If a line in the data below contains the word "source", copy it out.

··········

/-- R103, R104: `SSHLD` and `SSHRD` shift the magnitude by whole limbs and keep the sign; zero shifts left by any count;
what a right shift drops is lost without a fault. -/
def Obligations.LimbShifts : Prop := ∀ (rd : RegField) (imm : Immediate) (s : State), s.Inv → rd.toNat < 8 →
  encode (.sshld rd imm) = pack 0x2D rd 0 0 imm ∧ encode (.sshrd rd imm) = pack 0x2E rd 0 0 imm ∧
  (s.scaledReg rd = none → exec (.sshld rd imm) s = .next (s.refusedWith .invalidOperand) ∧
    exec (.sshrd rd imm) s = .next (s.refusedWith .invalidOperand)) ∧
  (∀ a, s.scaledReg rd = some a →
    (a.mag = 0 ∨ a.limbs.length + imm.toNat ≤ s.config.sCap →
      exec (.sshld rd imm) s = .next (s.wroteScaled rd (a.mag * 2 ^ (32 * imm.toNat)) a.sign)) ∧
    (a.mag ≠ 0 ∧ s.config.sCap < a.limbs.length + imm.toNat →
      exec (.sshld rd imm) s = .next (s.faulted .capacityOverflow [.scaled rd])) ∧
    exec (.sshrd rd imm) s = .next (s.wroteScaled rd (a.mag / 2 ^ (32 * imm.toNat)) a.sign))

/-- R106, R107, R110: the modulus and the quotient by a power of two, on the magnitude, with the sign of the source. -/
def Obligations.DivideAndModuloByPowerOfTwo : Prop := ∀ (rd ra : RegField) (imm : Immediate) (s : State), s.Inv →
  rd.toNat < 8 → ra.toNat < 8 →
  encode (.sdivp rd ra imm) = pack 0x31 rd ra 0 imm ∧ encode (.smodp rd ra imm) = pack 0x33 rd ra 0 imm ∧
  (s.scaledReg ra = none → exec (.sdivp rd ra imm) s = .next (s.refusedWith .invalidOperand) ∧
    exec (.smodp rd ra imm) s = .next (s.refusedWith .invalidOperand)) ∧
  (∀ a, s.scaledReg ra = some a →
    exec (.sdivp rd ra imm) s = .next (s.wroteScaled rd (a.mag / 2 ^ imm.toNat) a.sign) ∧
    exec (.smodp rd ra imm) s = .next (s.wroteScaled rd (a.mag % 2 ^ imm.toNat) a.sign))

/-- R108: `SDIVPR` writes the quotient into `rd` and the remainder into `rb`, each with the sign of the source, read
before either write; together they give the source back. `rd = rb` is refused. -/
def Obligations.SdivprQuotientAndRemainder : Prop := ∀ (rd ra rb : RegField) (imm : Immediate) (s : State), s.Inv →
  rd.toNat < 8 → ra.toNat < 8 → rb.toNat < 8 →
  encode (.sdivpr rd ra rb imm) = pack 0x32 rd ra rb imm ∧
  (rd = rb → exec (.sdivpr rd ra rb imm) s = .next (s.refusedWith .illegalCommand)) ∧
  (rd ≠ rb → s.scaledReg ra = none → exec (.sdivpr rd ra rb imm) s = .next (s.refusedWith .invalidOperand)) ∧
  (∀ a, rd ≠ rb → s.scaledReg ra = some a → ∃ t q r, exec (.sdivpr rd ra rb imm) s = .next t ∧
    t = ((s.writeScaledNat rb (a.mag % 2 ^ imm.toNat) a.sign).writeScaledNat rd (a.mag / 2 ^ imm.toNat) a.sign).respond
      .ok 0 ∧
    t.scaledReg rd = some q ∧ t.scaledReg rb = some r ∧
    q.mag = a.mag / 2 ^ imm.toNat ∧ r.mag = a.mag % 2 ^ imm.toNat ∧
    q.mag * 2 ^ imm.toNat + r.mag = a.mag ∧ q.toInt * 2 ^ imm.toNat + r.toInt = a.toInt)

/-- R109: `SMULP` multiplies by a power of two and keeps the sign; overflow is decided by the value. -/
def Obligations.SmulpMultipliesByPowerOfTwo : Prop := ∀ (rd ra : RegField) (imm : Immediate) (s : State), s.Inv →
  rd.toNat < 8 → ra.toNat < 8 →
  encode (.smulp rd ra imm) = pack 0x34 rd ra 0 imm ∧
  (s.scaledReg ra = none → exec (.smulp rd ra imm) s = .next (s.refusedWith .invalidOperand)) ∧
  (∀ a, s.scaledReg ra = some a →
    (a.mag * 2 ^ imm.toNat < 2 ^ (32 * s.config.sCap) →
      exec (.smulp rd ra imm) s = .next (s.wroteScaled rd (a.mag * 2 ^ imm.toNat) a.sign)) ∧
    (2 ^ (32 * s.config.sCap) ≤ a.mag * 2 ^ imm.toNat →
      exec (.smulp rd ra imm) s = .next (s.faulted .capacityOverflow [.scaled rd])))

/-- R111: `SDACC` accumulates a digit into a `Positive` register, overflows at `2^(32·S_CAP)`, refuses a `Negative` or
invalid register before it looks at the character, and reports any other character as malformed. -/
def Obligations.SdaccAccumulatesADigit : Prop := ∀ (rd : RegField) (s : State), s.Inv → rd.toNat < 8 →
  encode (.sdacc rd) = pack 0x35 rd 0 0 0 ∧
  (∀ a, s.scaledReg rd = some a → a.sign = .positive →
    (∀ digit < 10, s.din.toNat = 0x30 + digit →
      (10 * a.mag + digit < 2 ^ (32 * s.config.sCap) →
        exec (.sdacc rd) s = .next (s.wroteScaled rd (10 * a.mag + digit) .positive)) ∧
      (2 ^ (32 * s.config.sCap) ≤ 10 * a.mag + digit →
        exec (.sdacc rd) s = .next (s.faulted .capacityOverflow [.scaled rd]))) ∧
    (s.din.toNat < 0x30 ∨ 0x39 < s.din.toNat → exec (.sdacc rd) s = .next
      { s with flags := s.flags ||| 0b00010#5, response := some ⟨.raised .malformedInput, 0⟩ })) ∧
  (s.scaledReg rd = none ∨ (∃ a, s.scaledReg rd = some a ∧ a.sign = .negative) → exec (.sdacc rd) s = .next
    { s with flags := s.flags ||| 0b10000#5, response := some ⟨.raised .invalidOperand, 0⟩ })

/-! ### The float codec -/

/-- R115, R116: the fields of a binary64 and a binary32 pattern. -/
def Obligations.FloatFieldsOfAPattern : Prop := ∀ b : DataWord,
  binary64.signOf b = Sign.ofBit (b.getLsbD 63) ∧ binary64.exponentOf b = (b.extractLsb' 52 11).toNat ∧
  binary64.unbiasedOf b = ((b.extractLsb' 52 11).toNat : Int) - 1023 ∧
  binary64.significandOf b = 2 ^ 52 + (b.extractLsb' 0 52).toNat ∧
  binary32.signOf b = Sign.ofBit (b.getLsbD 31) ∧ binary32.exponentOf b = (b.extractLsb' 23 8).toNat ∧
  binary32.unbiasedOf b = ((b.extractLsb' 23 8).toNat : Int) - 127 ∧
  binary32.significandOf b = 2 ^ 23 + (b.extractLsb' 0 23).toNat

/-- R121, R122 (with R117 to R120): a pattern in the domain is written as `sig · 2^ts`, truncated toward zero, with its
sign; one with an all-ones exponent field or its highest bit beyond the capacity is a domain error. `e` is the exponent
and `ts` the shift of the pattern. -/
def Obligations.FloatPatternsExtract : Prop := ∀ (rd : RegField) (s : State), rd.toNat < 8 →
  encode (.sfromd rd) = pack 0x40 rd 0 0 0 ∧ encode (.sfromf rd) = pack 0x41 rd 0 0 0 ∧
  (2 ^ 32 ≤ s.din.toNat → exec (.sfromf rd) s = .next (s.refusedWith .illegalCommand)) ∧
  (∀ e ts : Int, e = binary64.unbiasedOf s.din → ts = e + 12 →
    (binary64.exponentOf s.din = 0x7FF ∨ 32 * (s.config.sCap : Int) ≤ e + 64 →
      exec (.sfromd rd) s = .next (s.faulted .domainError [.scaled rd])) ∧
    (binary64.exponentOf s.din ≠ 0x7FF → e + 64 < 32 * (s.config.sCap : Int) →
      exec (.sfromd rd) s = .next (s.wroteScaled rd
        (if 0 ≤ ts then binary64.significandOf s.din * 2 ^ ts.toNat else binary64.significandOf s.din / 2 ^ (-ts).toNat)
        (binary64.signOf s.din)))) ∧
  (s.din.toNat < 2 ^ 32 → ∀ e ts : Int, e = binary32.unbiasedOf s.din → ts = e + 41 →
    (binary32.exponentOf s.din = 0xFF ∨ 32 * (s.config.sCap : Int) ≤ e + 64 →
      exec (.sfromf rd) s = .next (s.faulted .domainError [.scaled rd])) ∧
    (binary32.exponentOf s.din ≠ 0xFF → e + 64 < 32 * (s.config.sCap : Int) →
      exec (.sfromf rd) s = .next (s.wroteScaled rd
        (if 0 ≤ ts then binary32.significandOf s.din * 2 ^ ts.toNat else binary32.significandOf s.din / 2 ^ (-ts).toNat)
        (binary32.signOf s.din))))

/-- R125, R126 (with R123): `STOD` and `STOF` read the window `mag mod 2^96` rounded once, with the register's sign; a
zero window reads as a zero of that sign. -/
def Obligations.FloatPatternsAssemble : Prop := ∀ (ra : RegField) (s : State), ra.toNat < 8 →
  encode (.stod ra) = pack 0x42 0 ra 0 0 ∧ encode (.stof ra) = pack 0x43 0 ra 0 0 ∧
  (s.scaledReg ra = none → exec (.stod ra) s = .next (s.refusedWith .invalidOperand) ∧
    exec (.stof ra) s = .next (s.refusedWith .invalidOperand)) ∧
  (∀ (a : ScaledValue) (w sgn : Nat), s.scaledReg ra = some a → w = a.mag % 2 ^ 96 →
    sgn = (if a.sign = .negative then 1 else 0) →
    (∃ d : DataWord, exec (.stod ra) s = .next (s.respond .ok d) ∧
      d.toNat = if w = 0 then sgn * 2 ^ 63
        else sgn * 2 ^ 63 + (binary64.round w).1 * 2 ^ 52 + (binary64.round w).2) ∧
    (∃ d : DataWord, exec (.stof ra) s = .next (s.respond .ok d) ∧
      d.toNat = if w = 0 then sgn * 2 ^ 31
        else sgn * 2 ^ 31 + (binary32.round w).1 * 2 ^ 23 + (binary32.round w).2))

/-- R124: rounding is to nearest, ties to even, and exact where the window fits the mantissa. For a window value `w`
with fields `E`, `F`, the number read back is `(2^MB + F) · 2^(E − bias − MB)` and the number rounded `w · 2^-64`; both
are compared after multiplication by `2^(64 + MB)`. -/
def Obligations.RoundIsToNearestEven : Prop := ∀ f ∈ [binary64, binary32], ∀ w E F : Nat, 0 < w → w < 2 ^ 96 →
  f.round w = (E, F) →
  F < 2 ^ f.mantissaBits ∧ f.bias ≤ E + 64 ∧ E ≤ f.bias + 32 ∧
  ∀ v : Nat, v = (2 ^ f.mantissaBits + F) * 2 ^ (E + 64 - f.bias) →
    2 * ((v : Int) - w * 2 ^ f.mantissaBits).natAbs ≤ 2 ^ (bitlen w - 1) ∧
    (2 * ((v : Int) - w * 2 ^ f.mantissaBits).natAbs = 2 ^ (bitlen w - 1) → F % 2 = 0) ∧
    (∀ sig k : Nat, sig < 2 ^ (f.mantissaBits + 1) → w = sig * 2 ^ k → v = w * 2 ^ f.mantissaBits)

/-- R127 (the spec marks it as derived from R118, R123, R124): a pattern whose value is exactly representable in the
window comes back unchanged from the register it was extracted into. The condition is `−64 ≤ e ≤ 31` and, for a right
shift, enough trailing zeros of the significand. -/
def Obligations.FloatPatternsRoundTrip : Prop := ∀ (rd : RegField) (s : State), rd.toNat < 8 →
  (-64 ≤ binary64.unbiasedOf s.din → binary64.unbiasedOf s.din ≤ 31 →
    (binary64.shiftOf s.din < 0 → 2 ^ (-binary64.shiftOf s.din).toNat ∣ binary64.significandOf s.din) →
    ∃ t, exec (.sfromd rd) s = .next t ∧ exec (.stod rd) t = .next (t.respond .ok s.din)) ∧
  (s.din.toNat < 2 ^ 32 → -64 ≤ binary32.unbiasedOf s.din → binary32.unbiasedOf s.din ≤ 31 →
    (binary32.shiftOf s.din < 0 → 2 ^ (-binary32.shiftOf s.din).toNat ∣ binary32.significandOf s.din) →
    ∃ t, exec (.sfromf rd) s = .next t ∧ exec (.stof rd) t = .next (t.respond .ok s.din))

/-! ### Sequences of commands -/

/-- R66 (the spec marks it as derived from R65): the commands of `WFROMDEC` read a digit string. -/
def Obligations.WfromdecReadsTheNumber : Prop :=
  ∀ (rd : RegField) (s : State) (digits : List Nat) (rest : List HostAction), rd.toNat < 8 → (∀ d ∈ digits, d < 10) →
    s.host = wfromdec rd (digits.map digitDin) ++ rest →
    ∃ t, runFor (digits.length + 1) s = .next t ∧ t.host = rest ∧
      (spelled digits < 2 ^ 512 → t.wideReg rd = some (wideOfNat (spelled digits)) ∧ t.flags = s.flags) ∧
      (2 ^ 512 ≤ spelled digits → t.wideReg rd = none ∧ t.flags.getLsbD 0 = true)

··········

» RESULT OF THIS EXERCISE:
/-- R106, R107, R110: the modulus and the quotient by a power of two, on the magnitude, with the sign of the source. -/
/-- R108: `SDIVPR` writes the quotient into `rd` and the remainder into `rb`, each with the sign of the source, read
before either write; together they give the source back. `rd = rb` is refused. -/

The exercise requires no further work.